| YOUR TASK |
Your reply should consist solely of the number of lines in the data that contain "scanMemBytes".
--------
-- ==== Sys2Proof/Machine/Step.lean ====
section
/-! DEFINITION. One step, and the state whose next step runs a given table word. -/

namespace Sys2Proof.Machine

/-- One step of the machine: the first of the host's moves, or where none is pending an engine step of 48 R709 (70 R927,
log 5). -/
def step (s : State) : Host.Outcome State Fault Refusal :=
  match s.hostMoves with
  | [] => engineStep s
  | mv :: rest => hostStep mv { s with hostMoves := rest }

/-- The state whose next step fetches and runs the table word `w` of `nbits` bits (log 11). -/
def State.withFetchWord (s : State) (nbits w : Nat) : State :=
  match tableCode nbits w with
  | some c => placeCode c s
  | none => s

end Sys2Proof.Machine
end

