theorem State.scanPlus_cons (b : Byte) (bs : List Byte) (s : State) (h : s.scanLen.toNat + 1 < 2 ^ 32) :
    ({ s with scan := s.scan.write s.scanLen.toNat b, scanLen := s.scanLen + 1 } : State).scanPlus bs =
      s.scanPlus (b :: bs) := by
  have e : (s.scanLen + 1).toNat = s.scanLen.toNat + 1 := Word.toNat_add_one h
  simp only [State.scanPlus, e, List.length_cons, Memory.writeList]
  rw [show s.scanLen.toNat + 1 + bs.length = s.scanLen.toNat + (bs.length + 1) by omega]

theorem destuffed_length : ∀ (bs : List Byte) (data : List Byte) (n : Nat), destuffed bs = some (data, n) →
    data.length ≤ n ∧ n ≤ bs.length
  | [], data, n, h => by simp [destuffed] at h; simp [← h.1, ← h.2]
  | [b], data, n, h => by
    rw [destuffed] at h
    split at h
    · simp at h
    · simp only [Option.some.injEq, Prod.mk.injEq] at h; simp [← h.1, ← h.2]
  | b :: c :: rest, data, n, h => by
    rw [destuffed] at h
    split at h
    · rw [Option.map_eq_some_iff] at h
      obtain ⟨⟨d, k⟩, hd, he⟩ := h
      simp only [Prod.mk.injEq] at he
      have := destuffed_length (c :: rest) d k hd
      simp only [← he.1, ← he.2, List.length_cons] at *; omega
    · split at h
      · rw [Option.map_eq_some_iff] at h
        obtain ⟨⟨d, k⟩, hd, he⟩ := h
        simp only [Prod.mk.injEq] at he
        have := destuffed_length rest d k hd
        simp only [← he.1, ← he.2, List.length_cons] at *; omega
      · simp only [Option.some.injEq, Prod.mk.injEq] at h; simp [← h.1, ← h.2]

theorem BitVec.ofNat8_toNat (b : Byte) : BitVec.ofNat 8 b.toNat = b := by simp

/-- The extraction loop appends the data bytes and stops at the marker or at the end of input; a lone 0xFF raises (42 R450). -/
theorem extractLoop_run : ∀ (n fuel p : Nat) (s : State), s.inLenL.toNat = p + n → n ≤ fuel → s.pc.toNat = p →
    s.inLenL.toNat ≤ s.params.inMemBytes → s.params.inMemBytes + 2 < 2 ^ 32 →
    s.scanLen.toNat + n ≤ s.params.scanMemBytes →
    (∀ data k, destuffed (s.inBytes p n) = some (data, k) →
      extractLoop fuel s = .ok () ((s.scanPlus data).atPc (p + k))) ∧
    (destuffed (s.inBytes p n) = none → ∃ data : List Byte, data.length ≤ n ∧
      extractLoop fuel s = .raised (((s.scanPlus data).atPc (p + n - 1)).raise .malformedContainer (p + n - 1) 0xDA none))
  | 0, fuel, p, s, hn, hf, hp, hi, hm, hs => by
    constructor
    · intro data k h
      simp only [State.inBytes_zero, destuffed, Option.some.injEq, Prod.mk.injEq] at h
      obtain ⟨rfl, rfl⟩ := h
      have e : extractLoop fuel s = .ok () s := by
        cases fuel with
        | zero => rfl
        | succ f => rw [extractLoop, if_pos (by omega)]
      rw [e, State.scanPlus_nil, Nat.add_zero, ← hp, State.atPc_self]
    · intro h; simp [destuffed] at h
  | n + 1, fuel, p, s, hn, hf, hp, hi, hm, hs => by
    obtain ⟨f, rfl⟩ : ∃ f, fuel = f + 1 := ⟨fuel - 1, by omega⟩
    have hl := s.inLenL_toNat_lt
    have hcap : s.params.scanMemBytes = s.params.inMemBytes + 2 := rfl
    have h1 : (s.pc + 1).toNat = p + 1 := hp ▸ Word.toNat_add_one (by omega)
    rw [State.inBytes_succ]
    have hb : s.inMem.readBE p 1 = (s.inMem.read p).toNat := Memory.readBE_one _ _
    by_cases hff : s.inMem.read p = 0xFF
    · by_cases hlast : n = 0
      · subst hlast
        have e : extractLoop (f + 1) s = .raised (s.raise .malformedContainer p 0xDA none) := by
          rw [extractLoop, if_neg (by omega), memRead_ok (by omega), Eff.bind_ok, hp, hb, hff, if_neg (by decide),
            raiseIf_true (by omega), Eff.bind_raised]
        rw [State.inBytes_zero, destuffed, if_pos hff]
        refine ⟨fun _ _ h => by simp at h, fun _ => ⟨[], by simp, ?_⟩⟩
        rw [e, State.scanPlus_nil, show p + (0 + 1) - 1 = p by omega]
        conv_lhs => rw [← State.atPc_self s, hp]
      · obtain ⟨n', rfl⟩ : ∃ n', n = n' + 1 := ⟨n - 1, by omega⟩
        rw [State.inBytes_succ, destuffed, if_neg (by simp [hff])]
        have h2 : (s.pc + 2).toNat = p + 2 := hp ▸ Word.toNat_add_two (by omega)
        have hb2 : s.inMem.readBE (p + 1) 1 = (s.inMem.read (p + 1)).toNat := Memory.readBE_one _ _
        have hstart : ∀ x, extractLoop (f + 1) s = x ↔
            (if (s.inMem.read (p + 1)).toNat = 0 then (stuffedPair s).bind fun _ s => extractLoop f s else .ok () s) = x := by
          intro x
          rw [extractLoop, if_neg (by omega), memRead_ok (by omega), Eff.bind_ok, hp, hb, hff, if_neg (by decide),
            raiseIf_false (by omega), Eff.bind_ok, memRead_ok (by omega), Eff.bind_ok, hp, hb2]
        by_cases hz : s.inMem.read (p + 1) = 0
        · rw [if_pos hz]
          have hst : (stuffedPair s).bind (fun _ s => extractLoop f s) = extractLoop f
              { s with scan := s.scan.write s.scanLen.toNat 0xFF, scanLen := s.scanLen + 1, pc := s.pc + 2 } := by
            rw [stuffedPair, scanAppend_ok (by omega)]; rfl
          have hrec := extractLoop_run n' f (p + 2)
            { s with scan := s.scan.write s.scanLen.toNat 0xFF, scanLen := s.scanLen + 1, pc := s.pc + 2 }
            (by simp only; omega) (by omega) h2 hi hm
            (by
              have e : (s.scanLen + 1).toNat = s.scanLen.toNat + 1 := Word.toNat_add_one (by omega)
              simp only [e]; omega)
          have hin : State.inBytes (p + 2) n'
              { s with scan := s.scan.write s.scanLen.toNat 0xFF, scanLen := s.scanLen + 1, pc := s.pc + 2 } =
              s.inBytes (p + 1 + 1) n' := rfl
          rw [hin] at hrec
          have hpl : ∀ (data : List Byte) (k : Nat), (State.scanPlus data
              { s with scan := s.scan.write s.scanLen.toNat 0xFF, scanLen := s.scanLen + 1, pc := s.pc + 2 }).atPc k =
              (s.scanPlus (0xFF :: data)).atPc k := by
            intro data k
            rw [← State.scanPlus_cons 0xFF data s (by omega)]; rfl
          constructor
          · intro data k h
            rw [Option.map_eq_some_iff] at h
            obtain ⟨⟨d, j⟩, hd, he⟩ := h
            simp only [Prod.mk.injEq] at he
            obtain ⟨rfl, rfl⟩ := he
            rw [hstart, if_pos (by rw [hz]; rfl), hst, hrec.1 d j hd, hpl, show p + 2 + j = p + (j + 2) by omega]
          · intro h
            rw [Option.map_eq_none_iff] at h
            obtain ⟨d, hdl, he⟩ := hrec.2 h
            refine ⟨0xFF :: d, by simp only [List.length_cons]; omega, ?_⟩
            rw [hstart, if_pos (by rw [hz]; rfl), hst, he, hpl, show p + 2 + n' - 1 = p + (n' + 1 + 1) - 1 by omega]
        · rw [if_neg hz]
          refine ⟨fun data k h => ?_, fun h => by simp at h⟩
          simp only [Option.some.injEq, Prod.mk.injEq] at h
          obtain ⟨rfl, rfl⟩ := h
          rw [hstart, if_neg (show ¬(s.inMem.read (p + 1)).toNat = 0 from fun h => hz (BitVec.eq_of_toNat_eq h)), State.scanPlus_nil, Nat.add_zero, ← hp,
            State.atPc_self]
    · have hne : (s.inMem.read p).toNat ≠ 0xFF := fun h => hff (BitVec.eq_of_toNat_eq h)
      have hst : extractLoop (f + 1) s = extractLoop f
          { s with scan := s.scan.write s.scanLen.toNat (s.inMem.read p), scanLen := s.scanLen + 1, pc := s.pc + 1 } := by
        rw [extractLoop, if_neg (by omega), memRead_ok (by omega), Eff.bind_ok, hp, hb, if_pos hne,
          BitVec.ofNat8_toNat, scanAppend_ok (by omega)]; rfl
      have hrec := extractLoop_run n f (p + 1)
        { s with scan := s.scan.write s.scanLen.toNat (s.inMem.read p), scanLen := s.scanLen + 1, pc := s.pc + 1 }
        (by simp only; omega) (by omega) h1 hi hm
        (by
          have e : (s.scanLen + 1).toNat = s.scanLen.toNat + 1 := Word.toNat_add_one (by omega)
          simp only [e]; omega)
      have hin : State.inBytes (p + 1) n
          { s with scan := s.scan.write s.scanLen.toNat (s.inMem.read p), scanLen := s.scanLen + 1, pc := s.pc + 1 } =
          s.inBytes (p + 1) n := rfl
      rw [hin] at hrec
      have hpl : ∀ (data : List Byte) (k : Nat), (State.scanPlus data
          { s with scan := s.scan.write s.scanLen.toNat (s.inMem.read p), scanLen := s.scanLen + 1, pc := s.pc + 1 }).atPc k =
          (s.scanPlus (s.inMem.read p :: data)).atPc k := by
        intro data k
        rw [← State.scanPlus_cons (s.inMem.read p) data s (by omega)]; rfl
      have hdd : destuffed (s.inMem.read p :: s.inBytes (p + 1) n) =
          (destuffed (s.inBytes (p + 1) n)).map fun r => (s.inMem.read p :: r.1, r.2 + 1) := by
        rcases hr : s.inBytes (p + 1) n with _ | ⟨c, rest⟩
        · rw [destuffed]; exact if_neg hff
        · rw [destuffed]; exact if_pos hff
      rw [hdd]
      constructor
      · intro data k h
        rw [Option.map_eq_some_iff] at h
        obtain ⟨⟨d, j⟩, hd, he⟩ := h
        simp only [Prod.mk.injEq] at he
        obtain ⟨rfl, rfl⟩ := he
        rw [hst, hrec.1 d j hd, hpl, show p + 1 + j = p + (j + 1) by omega]
      · intro h
        rw [Option.map_eq_none_iff] at h
        obtain ⟨d, hdl, he⟩ := hrec.2 h
        refine ⟨s.inMem.read p :: d, by simp only [List.length_cons]; omega, ?_⟩
        rw [hst, he, hpl, show p + 1 + n - 1 = p + (n + 1) - 1 by omega]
--------
| ANSWER BOX |
2